-- Exercise --
Where the listing below reaches the line containing "s with trans", start writing out lines exactly, and stop once the line containing "else if w.opc" has been written.
BEGIN
-- ==== Sys2Proof/Machine/Translation.lean ====
section
/-! DEFINITION. Meanings of the translation commands (chapter 06): walks, commits, migrations, the fault hold and the fault
queue; zero fills and LRC fills (R32, R37, R40); and the loss of a Ledger die (R197, R236). -/

namespace Sys2Proof.Machine

open Sys2Proof

/-! ## Walks and holds -/

/-- TRANSLATION_WALK_DONE (R194, R201): the walk of a request returns; one begun before a commit point is walked again. -/
def execTranslationWalkDone (trk : Fin 16384) (s : State) : Host.Outcome State Fault Refusal :=
  live s fun s => match s.pool.reqs.find trk with
    | some r => (match r.stage with
      | .walk g => if g == (s.guest r.gid).gen then s.walked trk r else s.onReq trk fun r => { r with stage := .walk (s.guest r.gid).gen }
      | _ => s)
    | none => s

/-- The fault-table entry that a hold has is one whose holds expired (R207). -/
def State.markExpired (s : State) (h : Hold) : State :=
  let s := s.countLedger 0x5011 5
  match h.fault with
  | some n => { s with trans := { s.trans with faults := s.trans.faults.upd n fun e => { e with expired := true } } }
  | none => s

/-- First byte that a held element of group 0x1 wants of the page it is held on (Table 4.7). -/
def Waybill.heldByte (w : Waybill) (g : Nat) (h : Hold) : Nat :=
  let indexed := w.idx g * w.stride
  let packed := g * w.len
  max h.page (if h.write then w.dst + (if w.opc == 0x10 then packed else indexed) else w.src + (if w.opc == 0x10 then indexed else packed))

/-- A granule's hold expires: it fails, or with a matrix input every granule of the waybill (R57, R156, R173, R207). -/
def State.expireGranule (s : State) (key g : Nat) (h : Hold) : State :=
  let w := s.wb key
  if w.group == 5 && 2 ^ 17 ≤ g then (s.unhold key g).failAll key 0x06
  else if w.opc == 0x51 && 65536 ≤ g then (s.failAll key 0x06).endSlice key g
  else match w.chunkOf g with
    | some (c, _) => s.failElem key c g 0x06 (w.heldByte g h)
    | none => s.unhold key g

/-- FAULT_HOLD_EXPIRY (R206, R207, R69): a packet completes NOT_RESIDENT, a granule fails with it, a fetch puts its stream in ERROR, and the
write-back of a reduction passes its granule over (assumption 39). -/
def execFaultHoldExpiry (h : HoldOf) (s : State) : Host.Outcome State Fault Refusal :=
  live s fun s => match h with
    | .req t => (match s.pool.reqs.find t with
      | some r => (match r.stage with
        | .hold h => (((s.markExpired h).leaveQ qidFault t).endReq t 0x06 [] false).endHold h
        | _ => s)
      | none => s)
    | .granule k q g => (match (s.wb (wbKey k q)).holds.find g with
      | some h => (s.markExpired h).expireGranule (wbKey k q) g h
      | none => s)
    | .fetch k => (match (s.work.streams.getD k {}).held with
      | some h => (s.markExpired h).fetchFail k 0x06
      | none => s)
    | .ctx r => (match (s.work.ctxs.getD r {}).hold with
      | some h => (s.markExpired h).nextBack r
      | none => s)

/-! ## Records and the window table as a batch leaves it -/

/-- A leaf's 64 bits (Table 6.2). -/
def Leaf.bits (l : Leaf) : Nat :=
  2 ^ 63 + 2 ^ 62 + b2n l.nr * 2 ^ 61 + b2n l.zm * 2 ^ 60 + l.run * 2 ^ 58 + b2n l.wp * 2 ^ 57 + l.pa + l.sw

/-- The leaf that an ENTRY spells at a guest's PVA and level. -/
def leafOf (gid level pva e : Nat) : Leaf :=
  { gid := gid, level := level, pva := pva, nr := bitOf e 61, zm := bitOf e 60, run := bitsOf e 59 58, wp := bitOf e 57,
    pa := bitsOf e 44 16 * 65536, sw := bitsOf e 7 0 }

/-- An update record from its 32 bytes (Table 6.5). -/
def updOf (bs : Bytes) : UpdRec :=
  let w0 := leNat (sliceBytes bs 0 8)
  let w2 := leNat (sliceBytes bs 16 8)
  let w3 := leNat (sliceBytes bs 24 8)
  { op := bitsOf w0 63 56, level := bitsOf w0 55 54, forceZm := bitOf w0 53, pva := bitsOf w0 47 0, entry := leNat (sliceBytes bs 8 8),
    hostEpid := bitsOf w2 19 0, hostAddr := bitsOf w3 47 0,
    rsvd := bitsOf w0 52 48 != 0 || bitsOf w2 63 20 != 0 || bitsOf w3 63 48 != 0 }

/-- Leaves of a guest inside a span. -/
def leavesIn (ls : List Leaf) (gid pva span : Nat) : List Leaf :=
  ls.filter fun l => l.gid == gid && decide (pva ≤ l.pva) && decide (l.pva < pva + span)

/-- The table after a record: the leaves of its span go, and its leaf comes; R203 keeps ZM clear on a page already written. -/
def applyUpd (ls : List Leaf) (gid : Nat) (u : UpdRec) : List Leaf :=
  let span := levelSpan u.level
  let rest := ls.filter fun l => !(l.gid == gid && decide (u.pva ≤ l.pva) && decide (l.pva < u.pva + span))
  if u.entry == 0 then rest else
  let n := leafOf gid u.level u.pva u.entry
  let cur := ls.find? fun l => l.gid == gid && l.pva == u.pva && l.level == u.level
  let keep := match cur with | some c => n.zm && c.pa == n.pa && !c.zm && !c.nr && !u.forceZm | none => false
  (if keep then { n with zm := false } else n) :: rest

/-- An ENTRY is a valid leaf at a level (R192), in a window with this HEARTH bit. -/
def State.leafValid (s : State) (level e : Nat) (hearth : Bool) : Bool :=
  let n := leafOf 0 level 0 e
  let size := levelSpan level
  let lo := s.inForce Obj.hearthBase
  let hi := lo + s.inForce Obj.hearthSize
  bitOf e 63 && bitOf e 62 && decide (1 ≤ level) && bitsOf e 56 45 == 0 && bitsOf e 15 8 == 0 &&
    (if n.nr then !n.zm else n.pa % size == 0 && decide (n.pa + size ≤ s.cellar.tableBase)) &&
    (if hearth then !n.nr && !n.zm && s.cellar.hearthState == 1 && decide (lo ≤ n.pa) && decide (n.pa + size ≤ hi)
     else n.nr || s.cellar.hearthState != 1 || !overlaps n.pa size lo (hi - lo))

/-- A record is valid against the table as the earlier records leave it (R200, R210, R211). -/
def State.updValid (s : State) (gid : Nat) (ls : List Leaf) (migr : Bool) (u : UpdRec) : Bool :=
  let w := (s.guest gid).windowAt u.pva
  let hearth := match w with | some w => w.hearth | none => false
  let n := leafOf gid u.level u.pva u.entry
  let cur := ls.find? fun l => l.gid == gid && l.pva == u.pva && l.level == u.level
  let absent := (leavesIn ls gid u.pva (levelSpan u.level)).isEmpty
  (u.op == 1 || u.op == 2 || u.op == 3) && !(migr && u.op != 1) && decide (1 ≤ u.level) && u.pva % levelSpan u.level == 0 && !u.rsvd &&
    !(ls.any fun l => l.gid == gid && decide (l.level < u.level) && l.covers gid u.pva) &&
    (u.entry == 0 || s.leafValid u.level u.entry hearth) &&
    (if u.op == 1 then u.hostEpid == 0 && u.hostAddr == 0
     else u.hostAddr % 1024 == 0 && u.entry != 0 && !hearth &&
      (if u.op == 2 then !n.nr && !n.zm && (match cur with | some c => c.nr | none => absent)
       else n.nr && (match cur with | some c => !c.nr | none => false)))

/-- The record's span lies in a valid window of the guest homed here. -/
def State.updHome (s : State) (gid : Nat) (u : UpdRec) : Bool :=
  match (s.guest gid).windowAt u.pva with
  | some w => s.homed w
  | none => false

/-- Records checked in order: the index and result of the first that fails, or the leaves that the batch leaves. -/
def State.checkBatch (s : State) (gid : Nat) : List UpdRec → Nat → Bool → List Leaf → Option (Nat × Nat) × List Leaf
  | [], _, _, ls => (none, ls)
  | u :: us, i, migr, ls =>
    if !s.updValid gid ls migr u then (some (i, 0x04), ls)
    else if !s.updHome gid u then (some (i, 0x05), ls)
    else s.checkBatch gid us (i + 1) (migr || u.op != 1) (applyUpd ls gid u)

/-- Tables that leaves of a guest need: levels 1 to the leaf's, and the root (R190, R204). -/
def tablesFor (ls : List Leaf) (gid : Nat) : List (Nat × Nat) :=
  ((0, 0) :: ((ls.filter (·.gid == gid)).map fun l => (upto l.level).map fun k => (k + 1, l.pva / levelSpan k * levelSpan k)).flatten).dedup

/-- Heap blocks of a table of a level (Table 6.1). -/
def tableBlocks (level : Nat) : Nat := if level == 3 then 1 else 16

/-- Blocks of the tables of a list. -/
def blocksOf (ts : List (Nat × Nat)) : Nat := ts.foldl (fun n t => n + tableBlocks t.1) 0

/-- Tables of a guest that exist. -/
def State.tablesHave (s : State) (gid : Nat) : List (Nat × Nat) := (s.trans.tables.filter (·.gid == gid)).map fun t => (t.level, t.pva)

/-- Tables that leaves need and the guest does not have. -/
def State.tablesNew (s : State) (gid : Nat) (ls : List Leaf) : List (Nat × Nat) := (tablesFor ls gid).filter fun t => !(s.tablesHave gid).contains t

/-- Place in the 2 GiB heap of a new table beside others: the lowest that is free (R193; assumption 16). -/
def State.heapPlace (s : State) (ts : List WTable) (level : Nat) : Option Nat :=
  let base := s.cellar.tableBase + 0x140000000
  let size := tableBlocks level * 256
  let clear (k : Nat) : Bool := !(ts.any fun t => overlaps (base + k * size) size t.at_ (tableBlocks t.level * 256))
  (firstFrom clear (2 ^ 31 / size) 0).map fun k => base + k * size

/-- The tables of the device with new ones of a guest placed; none where the heap cannot hold them (R200, R204). -/
def State.placeTables (s : State) (gid : Nat) (new : List (Nat × Nat)) : Option (List WTable) :=
  new.foldl (fun o t => o.bind fun ts => (s.heapPlace ts t.1).map fun a => ts ++ [({ gid := gid, level := t.1, pva := t.2, at_ := a } : WTable)]) (some s.trans.tables)

/-- The 8-byte entry of a guest's table of a level for an address is written (R190). -/
def State.putEntry (s : State) (gid level pva v : Nat) : State :=
  match s.trans.tables.find? fun t => t.level == level && t.covers gid pva with
  | some t => s.putThrough (t.at_ + 8 * levelIndex level pva) gid (leBytes 8 v)
  | none => s

/-- The pointer to a table in the table above it, or its removal (R191). -/
def State.putPointer (s : State) (t : WTable) (v : Nat) : State := if t.level == 0 then s else s.putEntry t.gid (t.level - 1) t.pva v

/-- A table is zeroed: when it is new (R204), and when its blocks are freed (R400). -/
def State.zeroTable (s : State) (t : WTable) : State := s.zeroArea t.at_ (tableBlocks t.level * 256) t.gid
END
-- Exercise response --
  | some n => { s with trans := { s.trans with faults := s.trans.faults.upd n fun e => { e with expired := true } } }
  | none => s

/-- First byte that a held element of group 0x1 wants of the page it is held on (Table 4.7). -/
def Waybill.heldByte (w : Waybill) (g : Nat) (h : Hold) : Nat :=
  let indexed := w.idx g * w.stride
  let packed := g * w.len
  max h.page (if h.write then w.dst + (if w.opc == 0x10 then packed else indexed) else w.src + (if w.opc == 0x10 then indexed else packed))

/-- A granule's hold expires: it fails, or with a matrix input every granule of the waybill (R57, R156, R173, R207). -/
def State.expireGranule (s : State) (key g : Nat) (h : Hold) : State :=
  let w := s.wb key
  if w.group == 5 && 2 ^ 17 ≤ g then (s.unhold key g).failAll key 0x06
  else if w.opc == 0x51 && 65536 ≤ g then (s.failAll key 0x06).endSlice key g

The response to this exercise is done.